これだけ読むと新発見のように書かれていますが・・・果たしてここで挙げられている人達が本当に「肥満でない人」と呼べるのかが気になりました。
元の論文を見ていないので間違えた指摘かも知れませんが、体型を表す指標として体脂肪率ではなくBMIが使われています。BMIというのは筋肉が多くて重い人も脂肪が多くて重い人も同じ数字になってしまいます。ですからBMIが23〜25といっても、実は筋肉が非常に少なくい人達の可能性が高いです。
先ほど体脂肪が多いと筋肉のインスリン抵抗性が上がると書きましたが、僕はこれは体脂肪の量というよりは体脂肪と筋肉の比率が効いてくるのではないかと考えています(証拠はないのであくまで仮定です)。そしてそれはBMIでは分からないんですよね。
見た目が肥満に見えなくても筋肉は少なく脂肪がかなり多いというのは十分にあり得る状況だと思います。ですから肥満じゃないけどインスリン抵抗性が高いのではなく、筋肉と脂肪の比率という面で見たら肥満と考えられる人たちなだけではないかと。そう考えると特に新しい発見でもなく当たり前のことかなと思ったりします。
筋肉を鍛えることで全て解決する
批判的に書きましたが、痩せているから安心と思っている人に警鐘を鳴らすという意味でこういう話は広まるのは良いことだと思います。ただ、筋肉量が少ないという点をぼかして欲しくない思って少し批判的に書いてみました。

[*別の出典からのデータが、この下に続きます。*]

-- ==== Sys2Proof/Machine/Ops.lean ====
section
/-! DEFINITION. The named operations over registers, the CSR store and memory; the two ends of a
step that completes (`retire`, `halt`); raising a fault, and the return beside it. -/

namespace Sys2Proof.Machine

/-- What a step ends in. -/
abbrev StepOutcome := Host.Outcome State Fault Refusal

/-! ## Registers -/

/-- `x[i]` (R21): x0 always reads 0. -/
def readReg (r : Reg) (s : State) : Word :=
  if r = 0#5 then 0#32 else s.regs[r.toNat]'(r.isLt)

/-- `x[i] <- v` (R22): stores v in every register, x0 included; `retire` masks x0 afterwards. -/
def writeReg (r : Reg) (v : Word) (s : State) : State :=
  { s with regs := s.regs.set r.toNat v r.isLt }

/-- The end-of-step mask (R23): x0 is forced back to 0. -/
def maskX0 (s : State) : State := { s with regs := s.regs.set 0 0#32 (by decide) }

/-! ## The ends of a step (R42, steps 5 and 6) -/

/-- An instruction that completes: x0 is masked and the PC takes the target. -/
def retire (target : Word) (s : State) : State := { maskX0 s with pc := target }

/-- The address behind the instruction, `pc + len`; every instruction that executes has length 4
(R33, R92). -/
def nextPc (s : State) : Word := s.pc + 4#32

/-- An instruction that writes v to rd and goes on behind itself. -/
def retireWith (rd : Reg) (v : Word) (s : State) : State := retire (nextPc s) (writeReg rd v s)

/-- `halt(code)` (R15, R249): the status is Halted(code) and the PC stays. The step does not fault,
so x0 is masked (R23, log 7). -/
def halt (code : Word) (s : State) : State := { maskX0 s with status := .halted code }

/-! ## Raising a fault, and the return -/

/-- `raise F(info)` (R262, R263): the run status becomes Faulted, and nothing else changes. This is
all of trap entry in this block (R264). -/
def raise (reason : FaultReason) (s : State) : State := { s with status := .faulted reason }

/-- The index of mepc, the one CSR with a role (R35). -/
def mepcIndex : CsrIndex := 0x341#12

/-! ## The CSR store (R28 to R31) -/

/-- `read(idx)`. -/
def csrRead (idx : CsrIndex) (c : CsrStore) : Word := Sparse.read 0#32 c idx.toNat

/-- The store with v at idx. -/
def csrWrite (idx : CsrIndex) (v : Word) (c : CsrStore) : CsrStore :=
  Sparse.write 0#32 c idx.toNat v

/-- `read_then_replace(idx, v)`: the old value, and the store after. -/
def readThenReplace (idx : CsrIndex) (v : Word) (c : CsrStore) : Word × CsrStore :=
  (csrRead idx c, csrWrite idx v c)

/-- `read_then_set(idx, bits)`. -/
def readThenSet (idx : CsrIndex) (bits : Word) (c : CsrStore) : Word × CsrStore :=
  (csrRead idx c, csrWrite idx (csrRead idx c ||| bits) c)

/-- `read_then_clear(idx, bits)`. -/
def readThenClear (idx : CsrIndex) (bits : Word) (c : CsrStore) : Word × CsrStore :=
  (csrRead idx c, csrWrite idx (csrRead idx c &&& ~~~bits) c)

/-- Trap return (R252, R265): the PC takes CSR[mepc] and nothing else changes. -/
def trapReturn (s : State) : State := retire (csrRead mepcIndex s.csrs) s

/-- The end of a CSR instruction: the store after the operation, and the old value in rd. -/
def retireCsr (rd : Reg) (result : Word × CsrStore) (s : State) : State :=
  retireWith rd result.1 { s with csrs := result.2 }

/-! ## Loads and stores -/

/-- The end of a load from address a: the value read goes to rd, or the read failed (R62, R263). -/
def finishLoad (rd : Reg) (a : Word) (value : Option Word) (s : State) : StepOutcome :=
  match value with
  | some v => .next (retireWith rd v s)
  | none => .next (raise (.unmappedAddress a .load) s)

/-- The end of a store to address a: the memory after the write, or the write failed and wrote
nothing (R63, R263). -/
def finishStore (a : Word) (mem : Option Memory) (s : State) : StepOutcome :=
  match mem with
  | some m => .next (retire (nextPc s) { s with mem := m })
  | none => .next (raise (.unmappedAddress a .store) s)

end Sys2Proof.Machine
end

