-- ==== Sys2Proof/Machine/Step.lean ====
section
/-! DEFINITION. One step of the block (R42), and a state with an instruction word placed where the
step fetches it. -/

namespace Sys2Proof.Machine

/-- One step (R42): none in a terminal state (R43); else fetch, decode, and perform the instruction. -/
def step (s : State) : Host.Outcome State Fault Refusal :=
  match stepEnded s with
  | some f => .fault f
  | none =>
    match fetchDecode s.pc s.mem with
    | .raises reason => .next (raise reason s)
    | .instr i => exec i s

/-- s with the instruction word w, of nbits bits, placed where the next step fetches (log 2, 9). -/
def State.withFetchWord (s : State) (nbits w : Nat) : State := placeWord (tableWord nbits w) s

end Sys2Proof.Machine
end

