/-- R63: a write on a span that one region covers sets the bytes of the span to those of the value,
least significant first, and no other byte; on any other span it fails and writes nothing. -/
def Obligations.WritesSetTheirBytes : Prop :=
  ∀ (m : Memory) (a v : Word) (n : Nat) (write : Memory → Word → Word → Option Memory),
    (n, write) ∈ [(1, Memory.writeByte), (2, Memory.writeHalf), (4, Memory.writeWord)] →
    (m.covered a n = true → ∃ m', write m a v = some m' ∧ m'.regions = m.regions ∧
      (∀ k : Nat, k < n →
        m'.readByte (a + BitVec.ofNat 32 k) = some (v.extractLsb' (8 * k) 8)) ∧
      (∀ b, ¬ inSpan a n b → m'.readByte b = m.readByte b)) ∧
    (m.covered a n = false → write m a v = none)

/-- R65: what a store wrote is read back with the same bytes at every width: the word whole, its low
halfword, and byte k at offset k. -/
def Obligations.MixedWidthReadBack : Prop :=
  ∀ (m m' : Memory) (a v : Word), m.writeWord a v = some m' →
    m'.readWord a = some v ∧ m'.readHalf a = some (v.extractLsb' 0 16) ∧
    ∀ k : Nat, k < 4 → m'.readByte (a + BitVec.ofNat 32 k) = some (v.extractLsb' (8 * k) 8)

/-- R75: a store over the very next instruction is seen by its fetch: after an SW to the address
behind itself of the word of an instruction, the next step performs that instruction. -/
def Obligations.StoreIsFetchedNext : Prop :=
  ∀ (s t : State) (rs2 rs1 : Reg) (imm : Word) (i : Instr), s.status = .running →
    wellFormed i = true → readReg rs2 s = encode i → readReg rs1 s + imm = s.pc + 4#32 →
    s.mem.readWord (s.pc + 4#32) ≠ none → exec (.sw rs2 rs1 imm) s = .next t →
    step t = exec i t

/-! ## Results and frames, family by family -/

/-- R106, R160 to R168: the OP-IMM words and results. `WroteReg` also says that nothing else changes. -/
def Obligations.OpImmResults : Prop :=
  (∀ w : Word, opcodeOf w = 0b0010011#7 →
    (funct3Of w = 0b000#3 → decodeWord w = some (.addi (rdOf w) (rs1Of w) (immI w))) ∧
    (funct3Of w = 0b010#3 → decodeWord w = some (.slti (rdOf w) (rs1Of w) (immI w))) ∧
    (funct3Of w = 0b011#3 → decodeWord w = some (.sltiu (rdOf w) (rs1Of w) (immI w))) ∧
    (funct3Of w = 0b100#3 → decodeWord w = some (.xori (rdOf w) (rs1Of w) (immI w))) ∧
    (funct3Of w = 0b110#3 → decodeWord w = some (.ori (rdOf w) (rs1Of w) (immI w))) ∧
    (funct3Of w = 0b111#3 → decodeWord w = some (.andi (rdOf w) (rs1Of w) (immI w))) ∧
    (funct3Of w = 0b001#3 → funct7Of w = 0b0000000#7 →
      decodeWord w = some (.slli (rdOf w) (rs1Of w) (shamtOf w))) ∧
    (funct3Of w = 0b101#3 → funct7Of w = 0b0000000#7 →
      decodeWord w = some (.srli (rdOf w) (rs1Of w) (shamtOf w))) ∧
    (funct3Of w = 0b101#3 → funct7Of w = 0b0100000#7 →
      decodeWord w = some (.srai (rdOf w) (rs1Of w) (shamtOf w))) ∧
    (funct3Of w = 0b001#3 → funct7Of w ≠ 0b0000000#7 → decodeWord w = none) ∧
    (funct3Of w = 0b101#3 → funct7Of w ≠ 0b0000000#7 → funct7Of w ≠ 0b0100000#7 →
      decodeWord w = none)) ∧
  (∀ (rd rs1 : Reg) (imm : Word) (s : State),
    (∃ t, exec (.addi rd rs1 imm) s = .next t ∧
      WroteReg rd (readReg rs1 s + imm) (s.pc + 4#32) s t) ∧
    (∃ t, exec (.slti rd rs1 imm) s = .next t ∧
      WroteReg rd (if (readReg rs1 s).toInt < imm.toInt then 1#32 else 0#32) (s.pc + 4#32) s t) ∧
    (∃ t, exec (.sltiu rd rs1 imm) s = .next t ∧
      WroteReg rd (if (readReg rs1 s).toNat < imm.toNat then 1#32 else 0#32) (s.pc + 4#32) s t) ∧
    (∃ t, exec (.xori rd rs1 imm) s = .next t ∧
      WroteReg rd (readReg rs1 s ^^^ imm) (s.pc + 4#32) s t) ∧
    (∃ t, exec (.ori rd rs1 imm) s = .next t ∧
      WroteReg rd (readReg rs1 s ||| imm) (s.pc + 4#32) s t) ∧
    (∃ t, exec (.andi rd rs1 imm) s = .next t ∧
      WroteReg rd (readReg rs1 s &&& imm) (s.pc + 4#32) s t)) ∧
  (∀ (rd rs1 : Reg) (shamt : BitVec 5) (s : State),
    (∃ t, exec (.slli rd rs1 shamt) s = .next t ∧
      WroteReg rd (readReg rs1 s <<< shamt.toNat) (s.pc + 4#32) s t) ∧
    (∃ t, exec (.srli rd rs1 shamt) s = .next t ∧
      WroteReg rd (readReg rs1 s >>> shamt.toNat) (s.pc + 4#32) s t) ∧
    (∃ t, exec (.srai rd rs1 shamt) s = .next t ∧
      WroteReg rd ((readReg rs1 s).sshiftRight shamt.toNat) (s.pc + 4#32) s t))

/-- R180 to R189: the OP words and results. -/
def Obligations.OpResults : Prop :=
  (∀ w : Word, opcodeOf w = 0b0110011#7 →
    (funct7Of w = 0b0000000#7 →
      (funct3Of w = 0b000#3 → decodeWord w = some (.add (rdOf w) (rs1Of w) (rs2Of w))) ∧
      (funct3Of w = 0b001#3 → decodeWord w = some (.sll (rdOf w) (rs1Of w) (rs2Of w))) ∧
      (funct3Of w = 0b010#3 → decodeWord w = some (.slt (rdOf w) (rs1Of w) (rs2Of w))) ∧
      (funct3Of w = 0b011#3 → decodeWord w = some (.sltu (rdOf w) (rs1Of w) (rs2Of w))) ∧
      (funct3Of w = 0b100#3 → decodeWord w = some (.xor (rdOf w) (rs1Of w) (rs2Of w))) ∧
      (funct3Of w = 0b101#3 → decodeWord w = some (.srl (rdOf w) (rs1Of w) (rs2Of w))) ∧
      (funct3Of w = 0b110#3 → decodeWord w = some (.or (rdOf w) (rs1Of w) (rs2Of w))) ∧
      (funct3Of w = 0b111#3 → decodeWord w = some (.and (rdOf w) (rs1Of w) (rs2Of w)))) ∧
    (funct7Of w = 0b0100000#7 →
      (funct3Of w = 0b000#3 → decodeWord w = some (.sub (rdOf w) (rs1Of w) (rs2Of w))) ∧
      (funct3Of w = 0b101#3 → decodeWord w = some (.sra (rdOf w) (rs1Of w) (rs2Of w))))) ∧
  (∀ (rd rs1 rs2 : Reg) (s : State),
    (∃ t, exec (.add rd rs1 rs2) s = .next t ∧
      WroteReg rd (readReg rs1 s + readReg rs2 s) (s.pc + 4#32) s t) ∧
    (∃ t, exec (.sub rd rs1 rs2) s = .next t ∧
      WroteReg rd (readReg rs1 s - readReg rs2 s) (s.pc + 4#32) s t) ∧
    (∃ t, exec (.sll rd rs1 rs2) s = .next t ∧
      WroteReg rd (readReg rs1 s <<< ((readReg rs2 s).toNat % 32)) (s.pc + 4#32) s t) ∧
    (∃ t, exec (.slt rd rs1 rs2) s = .next t ∧
      WroteReg rd (if (readReg rs1 s).toInt < (readReg rs2 s).toInt then 1#32 else 0#32)
        (s.pc + 4#32) s t) ∧
    (∃ t, exec (.sltu rd rs1 rs2) s = .next t ∧
      WroteReg rd (if (readReg rs1 s).toNat < (readReg rs2 s).toNat then 1#32 else 0#32)
        (s.pc + 4#32) s t) ∧
    (∃ t, exec (.xor rd rs1 rs2) s = .next t ∧
      WroteReg rd (readReg rs1 s ^^^ readReg rs2 s) (s.pc + 4#32) s t) ∧
    (∃ t, exec (.srl rd rs1 rs2) s = .next t ∧
      WroteReg rd (readReg rs1 s >>> ((readReg rs2 s).toNat % 32)) (s.pc + 4#32) s t) ∧
    (∃ t, exec (.sra rd rs1 rs2) s = .next t ∧
      WroteReg rd ((readReg rs1 s).sshiftRight ((readReg rs2 s).toNat % 32)) (s.pc + 4#32) s t) ∧
    (∃ t, exec (.or rd rs1 rs2) s = .next t ∧
      WroteReg rd (readReg rs1 s ||| readReg rs2 s) (s.pc + 4#32) s t) ∧
    (∃ t, exec (.and rd rs1 rs2) s = .next t ∧
      WroteReg rd (readReg rs1 s &&& readReg rs2 s) (s.pc + 4#32) s t))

先ほども書いたように、筋肉はブドウ糖の最大の消費先であり貯蔵庫でもあります。ですから筋肉量が多いことは血糖値をコントロールする上で百害あって一利無しなんですね。そして、もう一つ大事な点は、何もしないと筋肉はドンドン減少していくということです。それを食い止めるには筋トレしかありません。
一般的に生活習慣病の対策として「適度な運動をしましょう」と言われますがその運動はたいていの場合はウォーキングなどの有酸素運動です。
有酸素運動は確かにブドウ糖を消費してくれますが、筋肉を増やす作用はほとんどありません。特にウォーキングなどの低負荷の有酸素運動は脂肪をメインのエネルギーとして使いブドウ糖の消費量も少ないですし、そもそも負荷が低いので消費されるエネルギーも思ったほど大きくありません。
一方、筋トレは時間が比較的短いので消費エネルギーとしては少ないですが、使うエネルギー源はほぼブドウ糖です。さらにトレーニング後に筋肉のサイズ=貯蔵庫のサイズが大きくなるオマケがついてきます。このオマケはバカに出来ませんよ。体型も変わるし普段の動作も軽く感じられるようになるなど筋力アップは生活の質を上げるのにもとても効果があります。
ですから、生活習慣病対策としてやるならウォーキングやジョギングよりもガッツリ筋トレをする方がより効果的です。筋トレはそれほど難しい動作ではなく、ジョギングなどよりケガのリスクはずっと少ないのもポイントです。
まったく運動してこなかった人や、スポーツが苦手な人にこそお勧めできる運動です。
生活習慣病とは無縁で、生涯現役で活発に動きたいならまずは筋トレを始めましょう!